@Jab3 I'm sorry, your cousin... that is not acceptable behavior! If he was that drunk a male relative should have taken him off your hands and away from you.
Someone being family does not give them the right to treat you that way. I can understand worrying about your husband's anger, but at this point you need his support. I definitely would not go anywhere else to a large family gathering without your H. He would hopefully have no problem keeping you well away from the cousin, and stepping in if he were to get out of line.
My oldest brother has always been somewhat of a bully towards me, but he won't ever cross the line if DH is there. As much as it sucks, sometimes they just need that other presence to be forced to act like a decent human being. I'm very sorry you had to deal with that. That is extremely upsetting.
@Jab3 Wow, that is really terrible, I'm so sorry you went through that! That cousin should have been escorted out of the wedding by a few large, male family members way before it even got that far. You have every right to be furious and never talk to him again. I also definitely think you should tell your husband. You mentioned that he doesn't want you seeing that part of your family anyway, so maybe assuring him that you agree with him now and you will not be allowing yourself to be in that kind of situation again will help calm him down. He will be angry, but he should definitely know, and it's not good for you to hold it in. Yuck, I'm really sorry that happened, and i'm so glad you or your baby were physically harmed.

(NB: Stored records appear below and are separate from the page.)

/-! ## Closing and abandoning (R73, R74, R85) -/

/-- A window that closes. -/
theorem closeWindow_rules {s : State} {i : SlotId} {r : VibRec} (hr : s.vib.recs.get i = some r) (t : Tid) (w : VibWindow)
    (c : Time) (rate : RateCode) :
    let made : VibRecord :=
      { turbine := t, slot := i, inst := (s.streams.slots.get i).inst, gen := s.active.bandGen, opening := w.opening,
        closing := c, meanSpeed := windowMeanSpeed w.target w.opening c, rate := rate, samples := w.samples,
        test := w.test }
    let u := queueVib (setVib s i (some { r with window := none, queued := min (r.queued + 1) 4294967295 })) made
    closeWindow s t i w c rate = (if w.test = true then u else openingCheck t c u i) ∧
    (0 < usDiff c w.opening →
      windowMeanSpeed w.target w.opening c = min (600000000 * w.target / (usDiff c w.opening).toNat) 65535) := by
  intro made u
  refine ⟨?_, fun h => if_pos h⟩
  unfold closeWindow
  rw [updVib_of hr]
  rfl

/-- An abandoned window of a stream. -/
theorem abandonWindow_rules {s : State} {i : SlotId} {r : VibRec} (hr : s.vib.recs.get i = some r) (cause : AbandonCause) :
    (r.window = none → abandonWindow cause s i = s) ∧
    (∀ w, r.window = some w →
      let k := causeIndex cause
      let u (last : Option (TestOutcome × Option AbandonCause)) := setVib s i (some { r with
        window := none, abandoned := put r.abandoned k (min (r.abandoned.get k + 1) 4294967295), lastTest := last })
      (w.test = false → abandonWindow cause s i = u r.lastTest ∧ abandonAutomatic cause s i = u r.lastTest) ∧
      (w.test = true → abandonAutomatic cause s i = s ∧
        abandonWindow cause s i =
          raise (u (some (.abandoned, some cause))) .vibTest (slotTurbine s i) (.slot i) [])) := by
  refine ⟨fun hw => abandonWindow_of_none ((windowAt_of hr).trans hw) cause, fun w hw => ?_⟩
  intro k u
  have habandon := abandonWindow_of_window hr hw cause
  have hauto : abandonAutomatic cause s i = if w.test = true then s else abandonWindow cause s i := by
    unfold abandonAutomatic
    rw [windowAt_of hr, hw]
  rw [hauto]
  refine ⟨fun ht => ?_, fun ht => ?_⟩
  · rw [ht] at habandon ⊢
    exact ⟨habandon, habandon⟩
  · rw [ht] at habandon ⊢
    exact ⟨rfl, habandon⟩

/-! ## A record queued (R55, R56, R75) -/

/-- A record that finds room in its class. -/
theorem queueVib_of_room {s : State} (h : s.engine.vibQueue.length < 8) (r : VibRecord) :
    queueVib s r = engineLook { s with engine := { s.engine with
      vibQueue := s.engine.vibQueue ++ [r],
      vibCounts := { s.engine.vibCounts with queued := min (s.engine.vibCounts.queued + 1) 4294967295 } } } := by
  unfold queueVib
  exact if_pos h

/-- A record that finds its class full. -/
theorem queueVib_of_full {s : State} (h : 8 ≤ s.engine.vibQueue.length) (r : VibRecord) :
    let e := s.engine
    let one (n : Nat) := min (n + 1) 4294967295
    let counted : State := { s with engine := { e with
      vibCounts := { e.vibCounts with overrun := one e.vibCounts.overrun } } }
    let told := raise counted .windowOverrun none (.cls .vib)
      [vNat (one e.vibCounts.overrun), vNat r.slot.val, vNat ((r.closing.stamp + r.closing.sub / 16000) % 4294967296)]
    queueVib s r = vibDiscarded told r := by
  intro e one counted told
  unfold queueVib
  exact if_neg (Nat.not_lt.mpr h)

/-- A discarded record counts at the slot that still holds its stream, and ends a test. -/
theorem vibDiscarded_rules (s : State) (r : VibRecord) :
    let left := if (s.streams.slots.get r.slot).inst = r.inst
      then updVib s r.slot (fun x => { x with
        discarded := min (x.discarded + 1) 4294967295,
        lastTest := if r.test = true then some (.discarded, none) else x.lastTest })
      else s
    (r.test = false → vibDiscarded s r = left) ∧
    (r.test = true → vibDiscarded s r = raise left .vibTest (some (tnum r.turbine)) (.slot r.slot) []) := by
  intro left
  have hdiscard : vibDiscarded s r =
      if r.test = true then raise left .vibTest (some (tnum r.turbine)) (.slot r.slot) [] else left := rfl
  refine ⟨fun ht => hdiscard.trans (if_neg (by rw [ht]; exact Bool.false_ne_true)), fun ht => hdiscard.trans (if_pos ht)⟩

/-- Settles O42: the test request, and the windows from their opening to the record queued or discarded. -/
theorem triggeredAndAutomaticWindows : Obligations.TriggeredAndAutomaticWindows := by
  unfold Obligations.TriggeredAndAutomaticWindows
  refine ⟨fun o s h => triggerWindow_out h, fun o s t i h => triggerWindow_cases h t i,
    fun s t b i r e hr he => openingCheck_rules hr he t b,
    fun fs b => ⟨mem_recentFrom fs b, fun f => recentFrom_one f b, fun f g => recentFrom_two f g b⟩,
    fun s t b i r hr => revolutionAt_rules hr t b, fun s t i stamp rate xs r hr => vibData_rules hr t stamp rate xs,
    fun s t i r w c rate hr => closeWindow_rules hr t w c rate, fun s i r cause hr => abandonWindow_rules hr cause,
    fun s t => ⟨rfl, rfl, rfl, rfl, rfl, fun i => rfl, fun i cause h => if_neg h⟩, testWaiting_iff,
    fun s r => ⟨fun h => queueVib_of_room h r, fun h => ?_⟩⟩
  intro counted told left
  rw [queueVib_of_full h r]
  exact vibDiscarded_rules told r

end Sys2Proof.Machine
end

section
/-! PROOF. The grid record through requests, withdrawals and the release (R101 to R106). -/

namespace Sys2Proof.Machine

/-! ## Writes of the grid record and of the advice (R98, R106) -/

/-- From `s` to `u` only the grid record and what a change of advice writes may differ. -/
def GridOnly (s u : State) : Prop := ∃ g, OnlyAdvice (setGrid s g) u

/-- What writes only the advice. -/
theorem OnlyAdvice.gridOnly {s u : State} (h : OnlyAdvice s u) : GridOnly s u := ⟨s.harm.grid, h⟩

/-- Nothing written. -/
theorem GridOnly.refl (s : State) : GridOnly s s := (OnlyAdvice.refl s).gridOnly

/-- The grid record written. -/
theorem GridOnly.setGrid (s : State) (g : GridRec) : GridOnly s (setGrid s g) := ⟨g, .refl _⟩

/-- A finding raised. -/
theorem GridOnly.raise (s : State) (k : FindingKind) (t : Option Nat) (j : Subject) (vs : List Word32) :
    GridOnly s (raise s k t j vs) := ⟨s.harm.grid, _, _, _, _, _, _, _, _, rfl⟩

/-- One write after another. -/
theorem GridOnly.trans {s u v : State} (h1 : GridOnly s u) (h2 : GridOnly u v) : GridOnly s v := by
  obtain ⟨g, _, _, _, _, _, _, _, _, rfl⟩ := h1
  obtain ⟨g', _, _, _, _, _, _, _, _, rfl⟩ := h2
  exact ⟨g', _, _, _, _, _, _, _, _, rfl⟩

/-- Writes over a list. -/
theorem GridOnly.foldl {α : Type} {f : State → α → State} (h : ∀ s a, GridOnly s (f s a)) (as : List α) (s : State) :
    GridOnly s (as.foldl f s) := by
  induction as generalizing s with
  | nil => exact .refl s
  | cons a as ih => exact (h s a).trans (ih (f s a))

/-- What such writes leave. -/
theorem GridOnly.keeps {s u : State} (h : GridOnly s u) :
    u.streams = s.streams ∧ u.speeds = s.speeds ∧ u.items = s.items ∧ u.active = s.active ∧ u.engine = s.engine ∧
      u.harm = { s.harm with grid := u.harm.grid } := by
  obtain ⟨g, _, _, _, _, _, _, _, _, rfl⟩ := h
  exact ⟨rfl, rfl, rfl, rfl, rfl, rfl⟩

/-- A withdrawal. -/
theorem withdraw_gridOnly (s : State) (t : Tid) : GridOnly s (withdraw s t) := by
  unfold withdraw
  split
  · exact (GridOnly.setGrid s _).trans (computeAdvice_only _ _).gridOnly
  · exact .refl s

/-- A request. -/
theorem requestCurtail_gridOnly (s : State) (t : Tid) : GridOnly s (requestCurtail s t) :=
  (GridOnly.setGrid s _).trans (computeAdvice_only _ _).gridOnly

/-- The release. -/
theorem releaseGrid_gridOnly (s : State) (c : ReleaseCause) : GridOnly s (releaseGrid s c) := by
  unfold releaseGrid
  exact ((GridOnly.setGrid s _).trans (.foldl withdraw_gridOnly _ _)).trans (.raise ..)

/-- The entry into CONDITION. -/
theorem enterCondition_gridOnly (s : State) : GridOnly s (enterCondition s) := by
  have hblanked (g : GridRec) (j : Subject) (vs : List Word32) :
      GridOnly s (blankPresent (raise (setGrid s g) .gridCondition (some 0) j vs)) :=
    ((GridOnly.setGrid s g).trans (.raise ..)).trans (OnlyAdvice.foldl requestBlanking_only _ _).gridOnly
  unfold enterCondition
  dsimp only
  split
  · exact (hblanked _ _ _).trans (requestCurtail_gridOnly ..)
  · exact hblanked _ _ _

/-- An escalation. -/
theorem escalate_gridOnly (s : State) : GridOnly s (escalate s) := by
  unfold escalate
  dsimp only
  split
  · split
    · exact ((GridOnly.setGrid s _).trans (requestCurtail_gridOnly ..)).trans (.raise ..)
    · exact .setGrid s _
  · exact .setGrid s _

/-- An exceeding window in CONDITION. -/
theorem exceedInCondition_gridOnly (s : State) : GridOnly s (exceedInCondition s) := by
  unfold exceedInCondition
  dsimp only
  split
  · exact escalate_gridOnly s
  · exact .setGrid s _

/-- A clean window in CONDITION. -/
theorem cleanInCondition_gridOnly (s : State) : GridOnly s (cleanInCondition s) := by
  unfold cleanInCondition
  split
  · exact releaseGrid_gridOnly ..
  · split
    · exact releaseGrid_gridOnly ..
    · exact .refl s

/-- The grid state brought up to date. -/
theorem gridStep_gridOnly (s : State) (v : Verdict) (openMs : Nat) : GridOnly s (gridStep s v openMs) := by
  unfold gridStep
  dsimp only
  split
  · split
    · exact (GridOnly.setGrid s _).trans (enterCondition_gridOnly _)
    · exact .setGrid s _
  · exact .setGrid s _
  · split
    · exact (GridOnly.setGrid s _).trans (enterCondition_gridOnly _)
    · exact .setGrid s _
  · exact .setGrid s _
  · exact (GridOnly.setGrid s _).trans (exceedInCondition_gridOnly _)
  · exact (GridOnly.setGrid s _).trans (cleanInCondition_gridOnly _)

/-! ## The grid record after each (R102 to R104) -/

/-- Withdrawals take their turbines off the request list. -/
theorem foldl_withdraw_grid (ts : List Tid) (s : State) : (ts.foldl withdraw s).harm.grid =
    { s.harm.grid with requests := s.harm.grid.requests.filter (fun x => x ∉ ts) } := by
  induction ts generalizing s with
  | nil => simp
  | cons t ts ih =>
    rw [List.foldl_cons, ih, withdraw_harm]
    simp only [List.filter_filter, List.mem_cons, not_or]
    simp [Bool.and_comm]

/-- The release withdraws every request. -/
theorem releaseGrid_grid (s : State) (c : ReleaseCause) : (releaseGrid s c).harm.grid =
    { s.harm.grid with
      state := .normal, onset := none, escalation := 0, armed := false, requests := [] } := by
  have hall : s.harm.grid.requests.filter (fun x => x ∉ s.harm.grid.requests) = [] := by
    rw [List.filter_eq_nil_iff]
    intro x hx
    simpa using hx
  unfold releaseGrid
  dsimp only
  rw [raise_harm, foldl_withdraw_grid]
  simp only [setGrid, hall]

/-- A request joins the end of the list. -/
theorem requestCurtail_grid (s : State) (t : Tid) : (requestCurtail s t).harm.grid =
    { s.harm.grid with requests := s.harm.grid.requests ++ [t] } := by
  unfold requestCurtail
  rw [computeAdvice_harm]
  rfl

/-- The entry into CONDITION, with its first request where one is chosen. -/
theorem enterCondition_grid (s : State) : (enterCondition s).harm.grid = { s.harm.grid with
    state := .condition, escalation := 0, armed := false, requests := s.harm.grid.requests ++ (selectPlace s).toList } := by
  unfold enterCondition
  dsimp only
  cases selectPlace s with
  | some t =>
    dsimp only
    rw [requestCurtail_grid, blankPresent_harm, raise_harm]
    rfl
  | none =>
    dsimp only
    rw [blankPresent_harm, raise_harm, Option.toList_none, List.append_nil]
    rfl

TW--- ---discussing possibility of alcoholism. If your family has a problem with you never speaking to this cousin again, then I guess I'd put them in that category too. I know this is possibly an incorrect guess as I don't know him or your family so I could be way off on a tangent here, but is it possible that your cousin has a drinking problem? If your family tries to pressure you to keep in touch with him because he has this problem and "needs support" or anything like that, do not feel pressured. It is 100% his problem and he needs to make that decision for himself or that will never change. There is no reason to put yourself or your husband/children in the middle of that. Like I said, I know I could be wrong about this, just wanted to present this possibility because I don't want you to feel guilty if your family comes at you from that angle. It's something I think about because I grew up around it, feel free to message me if you'd like to talk about it.
@Jab3 I have nothing else to add, I agree with the PPs and you are super justified in kicking this jerk out of your life and anyone who pushed a pregnant woman into a car with a drunk man who was sexually assaulting her.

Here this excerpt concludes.